> REQUIRED WORK: From the records below, copy the lines that include "phase".

Collected data:
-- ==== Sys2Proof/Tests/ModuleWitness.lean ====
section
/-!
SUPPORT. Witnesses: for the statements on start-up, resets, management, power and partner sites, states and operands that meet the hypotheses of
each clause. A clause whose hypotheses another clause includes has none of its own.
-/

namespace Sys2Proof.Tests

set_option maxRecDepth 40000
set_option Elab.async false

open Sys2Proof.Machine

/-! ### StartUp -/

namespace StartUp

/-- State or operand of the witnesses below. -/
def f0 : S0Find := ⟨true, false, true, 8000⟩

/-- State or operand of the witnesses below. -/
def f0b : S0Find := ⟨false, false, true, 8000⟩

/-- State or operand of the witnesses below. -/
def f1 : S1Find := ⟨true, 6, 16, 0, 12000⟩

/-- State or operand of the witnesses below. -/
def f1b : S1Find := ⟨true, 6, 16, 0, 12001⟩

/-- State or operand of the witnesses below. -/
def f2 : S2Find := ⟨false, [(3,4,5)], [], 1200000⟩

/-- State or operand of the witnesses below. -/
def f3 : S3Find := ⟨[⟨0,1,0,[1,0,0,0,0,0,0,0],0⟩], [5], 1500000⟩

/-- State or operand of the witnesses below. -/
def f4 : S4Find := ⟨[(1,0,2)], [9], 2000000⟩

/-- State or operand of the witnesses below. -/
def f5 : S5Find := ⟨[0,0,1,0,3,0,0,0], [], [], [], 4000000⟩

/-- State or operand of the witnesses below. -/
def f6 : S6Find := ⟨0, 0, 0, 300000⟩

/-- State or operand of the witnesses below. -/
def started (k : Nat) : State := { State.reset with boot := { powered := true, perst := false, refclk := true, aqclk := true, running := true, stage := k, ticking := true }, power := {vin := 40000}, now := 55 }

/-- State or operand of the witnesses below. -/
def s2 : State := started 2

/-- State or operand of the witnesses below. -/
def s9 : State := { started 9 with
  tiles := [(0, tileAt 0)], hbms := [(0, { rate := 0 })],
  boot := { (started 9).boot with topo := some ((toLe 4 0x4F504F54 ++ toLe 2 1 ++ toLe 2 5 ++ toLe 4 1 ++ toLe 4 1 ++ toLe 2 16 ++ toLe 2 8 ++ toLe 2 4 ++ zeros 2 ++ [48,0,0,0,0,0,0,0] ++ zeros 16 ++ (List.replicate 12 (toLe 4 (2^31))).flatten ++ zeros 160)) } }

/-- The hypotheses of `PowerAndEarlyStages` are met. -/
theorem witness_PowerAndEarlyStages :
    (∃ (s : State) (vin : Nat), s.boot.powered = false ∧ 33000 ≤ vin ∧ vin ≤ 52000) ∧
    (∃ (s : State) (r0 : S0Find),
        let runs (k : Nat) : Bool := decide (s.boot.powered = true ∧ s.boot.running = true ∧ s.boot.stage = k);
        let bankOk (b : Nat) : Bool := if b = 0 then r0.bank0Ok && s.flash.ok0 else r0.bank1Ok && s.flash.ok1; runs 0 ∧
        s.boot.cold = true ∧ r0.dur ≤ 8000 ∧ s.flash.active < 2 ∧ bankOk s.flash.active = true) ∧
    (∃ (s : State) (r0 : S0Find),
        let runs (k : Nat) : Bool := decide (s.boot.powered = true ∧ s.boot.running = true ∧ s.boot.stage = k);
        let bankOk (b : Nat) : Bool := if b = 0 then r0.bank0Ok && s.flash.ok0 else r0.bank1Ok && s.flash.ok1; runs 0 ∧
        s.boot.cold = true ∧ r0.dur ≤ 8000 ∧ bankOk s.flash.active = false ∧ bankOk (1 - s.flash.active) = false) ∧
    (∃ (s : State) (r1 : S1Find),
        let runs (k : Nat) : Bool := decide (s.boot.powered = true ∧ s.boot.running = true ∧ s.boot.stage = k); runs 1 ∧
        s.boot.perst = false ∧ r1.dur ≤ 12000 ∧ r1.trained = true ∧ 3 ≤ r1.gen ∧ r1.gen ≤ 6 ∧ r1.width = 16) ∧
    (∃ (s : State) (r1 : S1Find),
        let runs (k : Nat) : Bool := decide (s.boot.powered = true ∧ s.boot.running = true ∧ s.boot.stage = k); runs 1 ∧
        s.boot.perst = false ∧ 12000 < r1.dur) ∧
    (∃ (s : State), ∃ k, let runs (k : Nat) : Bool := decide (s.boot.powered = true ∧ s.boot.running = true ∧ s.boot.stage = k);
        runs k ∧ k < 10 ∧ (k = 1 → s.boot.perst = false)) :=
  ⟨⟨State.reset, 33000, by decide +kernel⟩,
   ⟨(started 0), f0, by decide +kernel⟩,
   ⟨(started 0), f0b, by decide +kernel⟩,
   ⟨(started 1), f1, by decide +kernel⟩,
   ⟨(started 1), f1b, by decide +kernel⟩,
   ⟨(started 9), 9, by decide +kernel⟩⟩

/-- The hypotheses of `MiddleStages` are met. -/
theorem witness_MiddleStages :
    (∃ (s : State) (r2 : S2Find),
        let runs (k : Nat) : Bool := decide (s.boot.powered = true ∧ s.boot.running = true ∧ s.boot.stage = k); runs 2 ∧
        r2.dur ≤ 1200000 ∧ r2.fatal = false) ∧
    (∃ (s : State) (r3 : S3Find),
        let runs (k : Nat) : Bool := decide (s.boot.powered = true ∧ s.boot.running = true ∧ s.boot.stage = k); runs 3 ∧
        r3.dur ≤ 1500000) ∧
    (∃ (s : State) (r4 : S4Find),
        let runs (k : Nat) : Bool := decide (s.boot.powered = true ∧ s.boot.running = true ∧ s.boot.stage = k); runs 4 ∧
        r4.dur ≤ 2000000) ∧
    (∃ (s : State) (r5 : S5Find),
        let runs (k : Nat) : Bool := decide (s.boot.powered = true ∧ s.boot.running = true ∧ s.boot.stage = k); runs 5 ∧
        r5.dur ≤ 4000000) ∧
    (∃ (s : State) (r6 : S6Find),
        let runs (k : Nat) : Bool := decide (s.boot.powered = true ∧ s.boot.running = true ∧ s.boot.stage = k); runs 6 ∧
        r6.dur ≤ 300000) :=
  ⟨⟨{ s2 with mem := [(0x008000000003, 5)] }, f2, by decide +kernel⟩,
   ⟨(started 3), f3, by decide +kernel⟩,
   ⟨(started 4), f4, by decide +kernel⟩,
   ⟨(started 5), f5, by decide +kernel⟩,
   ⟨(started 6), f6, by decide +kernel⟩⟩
---
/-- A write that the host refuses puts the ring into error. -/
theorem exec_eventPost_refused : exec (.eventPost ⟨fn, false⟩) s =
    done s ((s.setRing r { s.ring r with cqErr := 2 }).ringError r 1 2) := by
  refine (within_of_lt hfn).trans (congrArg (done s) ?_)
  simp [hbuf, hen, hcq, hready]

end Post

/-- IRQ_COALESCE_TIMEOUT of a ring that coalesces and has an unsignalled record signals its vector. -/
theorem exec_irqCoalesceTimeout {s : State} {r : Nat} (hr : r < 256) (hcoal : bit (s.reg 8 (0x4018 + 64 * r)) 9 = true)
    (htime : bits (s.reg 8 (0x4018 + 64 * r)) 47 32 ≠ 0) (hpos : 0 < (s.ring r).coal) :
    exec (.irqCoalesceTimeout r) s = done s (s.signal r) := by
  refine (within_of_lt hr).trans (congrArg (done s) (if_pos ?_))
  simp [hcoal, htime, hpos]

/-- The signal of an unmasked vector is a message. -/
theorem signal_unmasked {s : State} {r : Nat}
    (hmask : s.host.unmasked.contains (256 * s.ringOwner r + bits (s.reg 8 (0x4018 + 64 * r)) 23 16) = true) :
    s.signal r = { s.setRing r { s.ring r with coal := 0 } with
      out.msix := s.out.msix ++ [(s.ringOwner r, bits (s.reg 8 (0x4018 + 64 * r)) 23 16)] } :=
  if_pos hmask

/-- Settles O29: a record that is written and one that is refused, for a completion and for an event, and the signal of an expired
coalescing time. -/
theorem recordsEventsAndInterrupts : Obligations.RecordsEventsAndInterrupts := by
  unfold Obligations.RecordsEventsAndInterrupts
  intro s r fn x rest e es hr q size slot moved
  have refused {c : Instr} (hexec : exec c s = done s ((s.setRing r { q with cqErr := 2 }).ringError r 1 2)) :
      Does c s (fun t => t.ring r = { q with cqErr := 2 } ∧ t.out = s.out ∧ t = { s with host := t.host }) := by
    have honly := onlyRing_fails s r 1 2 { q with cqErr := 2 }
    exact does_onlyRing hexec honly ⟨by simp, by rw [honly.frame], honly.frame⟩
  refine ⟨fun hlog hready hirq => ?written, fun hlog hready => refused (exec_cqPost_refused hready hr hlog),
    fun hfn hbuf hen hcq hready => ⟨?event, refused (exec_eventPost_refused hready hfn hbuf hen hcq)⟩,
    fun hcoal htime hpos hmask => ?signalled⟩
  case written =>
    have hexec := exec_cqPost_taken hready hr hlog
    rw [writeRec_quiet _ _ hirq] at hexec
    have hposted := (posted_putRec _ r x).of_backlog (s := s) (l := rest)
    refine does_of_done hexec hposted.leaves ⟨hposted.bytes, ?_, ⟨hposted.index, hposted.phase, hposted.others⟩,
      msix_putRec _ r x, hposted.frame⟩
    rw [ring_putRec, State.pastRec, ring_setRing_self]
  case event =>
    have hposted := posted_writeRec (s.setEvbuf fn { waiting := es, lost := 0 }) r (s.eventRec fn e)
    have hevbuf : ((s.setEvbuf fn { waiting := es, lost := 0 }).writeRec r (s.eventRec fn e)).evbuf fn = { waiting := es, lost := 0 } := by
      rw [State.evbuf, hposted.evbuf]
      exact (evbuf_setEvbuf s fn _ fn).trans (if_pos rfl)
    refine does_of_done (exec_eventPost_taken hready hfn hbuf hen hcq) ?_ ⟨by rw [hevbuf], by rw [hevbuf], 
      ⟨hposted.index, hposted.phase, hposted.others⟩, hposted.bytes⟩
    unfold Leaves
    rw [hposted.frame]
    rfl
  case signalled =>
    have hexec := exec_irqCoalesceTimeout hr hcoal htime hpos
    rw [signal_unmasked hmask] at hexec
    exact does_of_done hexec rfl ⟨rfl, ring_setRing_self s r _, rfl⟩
...
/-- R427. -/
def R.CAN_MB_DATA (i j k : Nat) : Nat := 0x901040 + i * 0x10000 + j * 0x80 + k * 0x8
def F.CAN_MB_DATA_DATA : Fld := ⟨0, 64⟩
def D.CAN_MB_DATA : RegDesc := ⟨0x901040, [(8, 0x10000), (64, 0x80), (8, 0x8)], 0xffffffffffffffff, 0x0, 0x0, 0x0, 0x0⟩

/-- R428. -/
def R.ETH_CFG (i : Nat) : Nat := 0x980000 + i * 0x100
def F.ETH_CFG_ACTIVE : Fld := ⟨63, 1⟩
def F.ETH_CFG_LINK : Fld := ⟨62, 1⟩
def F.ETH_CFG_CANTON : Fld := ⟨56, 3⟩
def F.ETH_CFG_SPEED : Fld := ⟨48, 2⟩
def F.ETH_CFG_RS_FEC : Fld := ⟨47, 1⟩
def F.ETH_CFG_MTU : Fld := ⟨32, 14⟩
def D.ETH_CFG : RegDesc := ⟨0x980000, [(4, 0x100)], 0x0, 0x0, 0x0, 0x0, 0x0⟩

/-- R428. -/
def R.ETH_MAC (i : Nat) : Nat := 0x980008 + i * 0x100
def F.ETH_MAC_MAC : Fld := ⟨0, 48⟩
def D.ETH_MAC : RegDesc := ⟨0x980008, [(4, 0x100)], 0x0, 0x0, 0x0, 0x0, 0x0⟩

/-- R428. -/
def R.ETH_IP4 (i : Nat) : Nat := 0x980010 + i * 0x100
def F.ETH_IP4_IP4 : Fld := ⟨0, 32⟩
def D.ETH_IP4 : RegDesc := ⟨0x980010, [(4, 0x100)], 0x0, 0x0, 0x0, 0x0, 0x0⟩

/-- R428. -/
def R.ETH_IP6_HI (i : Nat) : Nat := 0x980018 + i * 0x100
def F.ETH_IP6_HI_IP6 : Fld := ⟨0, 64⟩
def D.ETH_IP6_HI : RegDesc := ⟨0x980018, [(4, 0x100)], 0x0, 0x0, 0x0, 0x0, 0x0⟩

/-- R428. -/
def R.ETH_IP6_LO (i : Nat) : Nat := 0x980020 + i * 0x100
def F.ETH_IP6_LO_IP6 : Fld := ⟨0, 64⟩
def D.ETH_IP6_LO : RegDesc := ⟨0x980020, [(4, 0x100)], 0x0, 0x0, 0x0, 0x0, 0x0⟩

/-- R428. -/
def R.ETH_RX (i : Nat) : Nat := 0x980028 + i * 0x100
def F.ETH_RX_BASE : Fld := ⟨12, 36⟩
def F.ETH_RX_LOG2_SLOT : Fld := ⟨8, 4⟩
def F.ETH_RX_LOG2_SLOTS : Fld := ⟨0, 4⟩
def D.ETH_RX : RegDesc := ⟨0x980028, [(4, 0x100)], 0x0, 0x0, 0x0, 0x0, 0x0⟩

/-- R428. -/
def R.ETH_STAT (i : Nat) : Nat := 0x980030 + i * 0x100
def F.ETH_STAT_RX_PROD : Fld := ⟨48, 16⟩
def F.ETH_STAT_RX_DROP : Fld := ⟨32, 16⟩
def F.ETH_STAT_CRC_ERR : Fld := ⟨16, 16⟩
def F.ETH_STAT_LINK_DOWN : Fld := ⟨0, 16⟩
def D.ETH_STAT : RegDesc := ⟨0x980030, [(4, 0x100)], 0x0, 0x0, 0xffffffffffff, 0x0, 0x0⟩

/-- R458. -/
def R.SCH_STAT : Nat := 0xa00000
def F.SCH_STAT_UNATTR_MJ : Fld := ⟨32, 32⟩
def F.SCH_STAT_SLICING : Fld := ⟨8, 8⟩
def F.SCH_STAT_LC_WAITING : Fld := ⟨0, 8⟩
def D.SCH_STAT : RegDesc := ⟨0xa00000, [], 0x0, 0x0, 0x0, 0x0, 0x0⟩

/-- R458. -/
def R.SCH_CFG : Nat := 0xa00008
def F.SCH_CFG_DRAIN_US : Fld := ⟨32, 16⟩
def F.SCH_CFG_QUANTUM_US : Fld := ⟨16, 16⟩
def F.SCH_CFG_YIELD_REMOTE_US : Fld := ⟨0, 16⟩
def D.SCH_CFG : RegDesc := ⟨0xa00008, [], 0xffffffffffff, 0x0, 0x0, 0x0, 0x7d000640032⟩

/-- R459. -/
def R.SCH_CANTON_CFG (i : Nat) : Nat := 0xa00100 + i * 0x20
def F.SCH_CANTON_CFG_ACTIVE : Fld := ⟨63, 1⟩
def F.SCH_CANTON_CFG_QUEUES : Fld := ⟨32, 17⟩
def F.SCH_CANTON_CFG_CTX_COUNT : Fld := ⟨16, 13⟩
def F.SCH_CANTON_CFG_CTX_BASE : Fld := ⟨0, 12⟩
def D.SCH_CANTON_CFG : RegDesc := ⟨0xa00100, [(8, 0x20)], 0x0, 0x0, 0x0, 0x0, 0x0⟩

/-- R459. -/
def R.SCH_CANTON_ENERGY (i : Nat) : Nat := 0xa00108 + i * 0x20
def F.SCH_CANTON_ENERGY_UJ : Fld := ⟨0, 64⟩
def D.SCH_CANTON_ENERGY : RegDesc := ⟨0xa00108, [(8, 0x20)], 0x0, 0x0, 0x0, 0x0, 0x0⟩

> RESPONSE TO THIS TASK:
    refine does_of_done hexec hposted.leaves ⟨hposted.bytes, ?_, ⟨hposted.index, hposted.phase, hposted.others⟩,
      ⟨hposted.index, hposted.phase, hposted.others⟩, hposted.bytes⟩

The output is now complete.